From the entries, copy out every line in which the word "hhead" is found.

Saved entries
□ □ □ □

/-- One element that is no byte spoils the whole text. -/
theorem bytesOfInts_out_of_range {text : List Int} (h : ∃ v ∈ text, v < 0 ∨ 255 < v) : bytesOfInts text = none := by
  induction text with
  | nil => simp at h
  | cons w text ih =>
    rw [List.exists_mem_cons_iff] at h
    rcases h with hhead | htail
    · simp only [bytesOfInts, byteOf_out_of_range hhead]
    · cases hw : byteOf w <;> simp only [bytesOfInts, hw, ih htail]

theorem ledInstr_out_of_range {k : Nat} (h : k < 1 ∨ 4 < k) (r g b : Byte) : ledInstr k r g b = none := by
  rcases h with hlow | hhigh
  · obtain rfl : k = 0 := Nat.lt_one_iff.mp hlow
    rfl
  · exact if_pos hhigh

theorem motorOf_other {m : Nat} (h1 : m ≠ 1) (h2 : m ≠ 2) : motorOf m = none := by
  by_cases hhigh : 2 < m
  · exact if_pos hhigh
  · obtain rfl : m = 0 := by omega
    rfl

/-- An LED request whose number or one of whose components is out of range stands for no operation. -/
theorem operation_led_badOperand {k : Nat} {r g b : Int}
    (h : k < 1 ∨ 4 < k ∨ r < 0 ∨ 255 < r ∨ g < 0 ∨ 255 < g ∨ b < 0 ∨ 255 < b) :
    (Request.led k r g b).operation = .error .badOperand := by
  have hcases : (k < 1 ∨ 4 < k) ∨ (r < 0 ∨ 255 < r) ∨ (g < 0 ∨ 255 < g) ∨ (b < 0 ∨ 255 < b) := by omega
  simp only [Request.operation]
  split
  case h_1 r' g' b' hr hg hb =>
    obtain hk | hcomponent := hcases
    · rw [ledInstr_out_of_range hk]
    · rcases hcomponent with h | h | h <;> simp [byteOf_out_of_range h] at hr hg hb
  case h_2 => rfl

/-- Settles O11: a request with such an operand stands for no operation, so an idle block refuses it. -/
theorem badOperandsRefused : Obligations.BadOperandsRefused := by
  refine fun s hs => ⟨fun k r g b hp h => ?_, fun t hp h => ?_, fun text hp h => ?_, fun m v hp h1 h2 => ?_⟩
  · exact CommandCodec.step_of_operation_error hs (operation_led_badOperand h) hp
  · rcases hp with hp | hp <;>
      exact CommandCodec.step_of_operation_error hs (by simp only [Request.operation, byteOf_out_of_range h]) hp
  · exact CommandCodec.step_of_operation_error hs (by simp only [Request.operation, bytesOfInts_out_of_range h]) hp
  · exact CommandCodec.step_of_operation_error hs (by simp only [Request.operation, motorOf_other h1 h2]) hp

/-! ### An operation on its plan goes on -/

/-- The frames an operation on its plan comes to: those of `SETSPEED` and of `INIT` (R151, R152, R166, R168). -/
theorem onPlan_frame {rest : List Task} (h : b.onPlan = true) (ht : b.todo = .frame i :: rest) :
    i = .wrBrake none ∨ i = .rdTest ∨ i ∈ Handshake.resetFrames ∨ ∃ m v, i = speedInstr m (clampSpeed v) := by
  obtain ⟨m, v, -, hsuffix⟩ | ⟨-, hsuffix | hsuffix⟩ := Invariant.onPlan_todo_cons h ht
  all_goals have hmem := hsuffix.subset List.mem_cons_self
  · have hguard : i = .wrBrake none ∨ i = speedInstr m (clampSpeed v) := by
      simpa [brakeTasks, speedTasks] using hmem
    exact hguard.imp_right fun hspeed => .inr (.inr ⟨m, v, hspeed⟩)
  · have hread : i = .rdTest := by simpa [retryTasks, handshakeTasks] using hmem
    exact .inr (.inl hread)
  · have hreset : i ∈ Handshake.resetFrames := by simpa [Handshake.resetTasks_eq] using hmem
    exact .inr (.inr (.inl hreset))

/-- Each of them is performed: no brake frame carries a given payload, and every speed is clamped (R135, R137, R150). -/
theorem issues_of_onPlan {rest : List Task} (hs : s.seq = .busy b) (h : b.onPlan = true) (hmicros : b.micros = [])
    (ht : b.todo = .frame i :: rest) : s.issues i = true := by
  have hawaits := WriteRegisters.awaits_of_todo hs hmicros ht
  obtain rfl | rfl | hreset | ⟨m, v, rfl⟩ := onPlan_frame h ht
  · simp [State.issues, hawaits]
  · simp [State.issues, hawaits]
  · exact (Handshake.resetFrames_write hreset).2 s hawaits
  · cases m <;> simpa [State.issues, speedInstr, clampSpeed_inRange] using hawaits

/-- A busy block on its plan always goes on: its only step that could be refused is a frame. -/
theorem advance_answers (hs : s.seq = .busy b) (h : b.onPlan = true) : ∃ t, advance b s = .next t := by
  cases hmicros : b.micros with
  | cons m ms => cases hstep : microStep m b s <;> simp [advance, hmicros, hstep]
  | nil =>
    cases htodo : b.todo with
    | nil => simp [advance, hmicros, htodo]
    | cons k rest =>
      cases k with
      | frame i =>
        rw [Frames.advance_frame hmicros htodo]
        exact StuckFrames.exec_answers (.inr (issues_of_onPlan hs h hmicros htodo))
      | delay | record | testAck | markReady => simp [advance, hmicros, htodo]

/-- With no request at the port nothing is refused (R190). -/
theorem step_answers_without_request (hinv : s.Inv) (hp : s.port = none) : ∃ t, step s = .next t := by
  cases hs : s.seq with
  | idle => exact ⟨s.tick, by simp only [step, hp, hs]⟩
  | busy b =>
    rw [step_busy hp hs]
    exact advance_answers hs (Invariant.onPlan_of_Inv hinv hs).1

/-! ### An idle block -/

/-- The names an idle block refuses a request by (R186; R58, log 20). -/
def requestReasons : List Refusal :=
  [.unknownReadOpcode, .unknownWriteOpcode, .badPayloadShape, .motorWriteBypassesGuard, .badOperand, .notAFrame,
    .badDisplayLength]

theorem ne_busy_of_mem (h : e ∈ requestReasons) : e ≠ .busy := by
  rintro rfl; simp [requestReasons] at h

theorem ne_notModelled_of_mem (h : e ∈ requestReasons) (mnemonic : String) : e ≠ .notModelled mnemonic := by
  rintro rfl; simp [requestReasons] at h

theorem refusalOf_mem (d : DecodeError) : refusalOf d ∈ requestReasons := by
  cases d <;> decide

/-- A read opcode's instruction is a read. -/
theorem readOpcode_of_readInstr {op : Byte} (h : readInstr op = some i) : readOpcode i = some op := by
  have hkey : ∀ op : Byte, ∀ i ∈ readInstr op, readOpcode i = some op := by decide
  exact hkey op i h

/-- What a request can stand for: nothing, by one of `requestReasons`; a single frame; a read for `sendRead`; `SETSPEED` with
the clamped speed; `INIT` (R60, R186). -/
inductive Judged : Except Refusal Operation → Prop where
  | refused {e : Refusal} (h : e ∈ requestReasons) : Judged (.error e)
  | instr (i : Instr) : Judged (.ok (.instr i))
  | sendRead {i : Instr} {op : Byte} (h : readOpcode i = some op) : Judged (.ok (.sendRead i))
  | setSpeed (m : Motor) (v : Int) : Judged (.ok (.setSpeed m v (clampSpeed v)))
  | init : Judged (.ok .init)

theorem operation_judged (req : Request) : Judged req.operation := by
  have hoperand : Judged (.error .badOperand) := .refused (by decide)
  cases req
  case brake | fill => exact .instr _
  case init => exact .init
  case frame | sendWrite =>
    simp only [Request.operation]
    split
    · exact .instr _
    · exact .refused (refusalOf_mem _)
  case sendRead =>
    simp only [Request.operation]
    split
    case h_1 hread => exact .sendRead (readOpcode_of_readInstr hread)
    case h_2 => exact .refused (by decide)
  case led =>
    simp only [Request.operation]
    split
    · split
      · exact .instr _
      · exact hoperand
    · exact hoperand
  case colorCal | encRst | display =>
    simp only [Request.operation]
    split
    · exact .instr _
    · exact hoperand
  case setSpeed =>
    simp only [Request.operation]
    split
    · exact .setSpeed _ _
    · exact hoperand

/-- An idle block refuses an instruction as a bypass of the guard or for its payload (R156, R186). -/
theorem exec_refused_idle (hs : s.seq = .idle) (h : exec i s = .refused e) : e ∈ requestReasons := by
  have hnot : s.awaits i = false := by simp only [State.awaits, hs]
  have haccepts : s.accepts i = false := by
    refine Bool.eq_false_iff.mpr fun hyes => ?_
    cases (exec_of_accepts hyes).2.symm.trans h
  have hissues : s.issues i = false := by simp [State.issues, hnot]
  obtain ⟨r, hexec, hname⟩ := exec_refused haccepts hissues
  obtain rfl : r = e := Host.Outcome.refused.inj (hexec.symm.trans h)
  obtain ⟨-, hbusy⟩ | ⟨rfl, -⟩ | ⟨rfl, -⟩ | ⟨-, hawaits⟩ := hname
  · exact absurd hs hbusy
  · decide
  · decide
  · rw [hnot] at hawaits; cases hawaits

/-- The read an accepted `sendRead` begins with is performed (R86). -/
theorem exec_sendRead_answers {op : Byte} (h : readOpcode i = some op) (s : State) :
    ∃ t, exec i (beginOp (.sendRead i) [.frame i] s) = .next t := by
  obtain ⟨-, -, hissues⟩ := read_frame h
  exact StuckFrames.exec_answers (.inr (hissues _ (CommandCodec.awaits_beginOp _ i [] s)))

/-- Accepting refuses where the request stands for no operation, or where its single frame is refused; an operation of
several steps, and the read of `sendRead`, begin. -/
theorem accept_refused (hs : s.seq = .idle) (h : accept req s = .refused e) : e ∈ requestReasons := by
  have hjudged := operation_judged req
  unfold accept at h
  generalize req.operation = judged at h hjudged
  cases hjudged with
  | refused hmem => cases h; exact hmem
  | instr i => exact exec_refused_idle hs h
  | sendRead hread =>
    obtain ⟨t, hnext⟩ := exec_sendRead_answers hread s
    cases hnext.symm.trans h
  | setSpeed | init => cases h

/-- Settles O9: with no request a step answers next; a request is refused as `busy` by a busy block, and by one of
`requestReasons` by an idle one. -/
theorem refusalsOnlyForRequests : Obligations.RefusalsOnlyForRequests := by
  refine fun s hinv => ⟨step_answers_without_request hinv, fun e h => ?_⟩
  cases hp : s.port with
  | none =>
    obtain ⟨t, hnext⟩ := step_answers_without_request hinv hp
    cases hnext.symm.trans h
  | some req =>
    refine ⟨Option.some_ne_none req, ?_⟩
    cases hs : s.seq with
    | idle =>
      rw [step_request hp hs] at h
      have hmem : e ∈ requestReasons := accept_refused (s := s.withdraw) hs h
      exact ⟨⟨fun hbusy => absurd hbusy (ne_busy_of_mem hmem), fun hne => absurd rfl hne⟩, ne_notModelled_of_mem hmem⟩
    | busy b =>
      rw [step_request_busy hp hs] at h
      cases h
      exact ⟨⟨fun _ => by simp, fun _ => rfl⟩, fun _ => Refusal.noConfusion⟩

end Sys2Proof.Proofs.Refusals
end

□ □ □ □

### Response area
    rcases h with hhead | htail
    · simp only [bytesOfInts, byteOf_out_of_range hhead]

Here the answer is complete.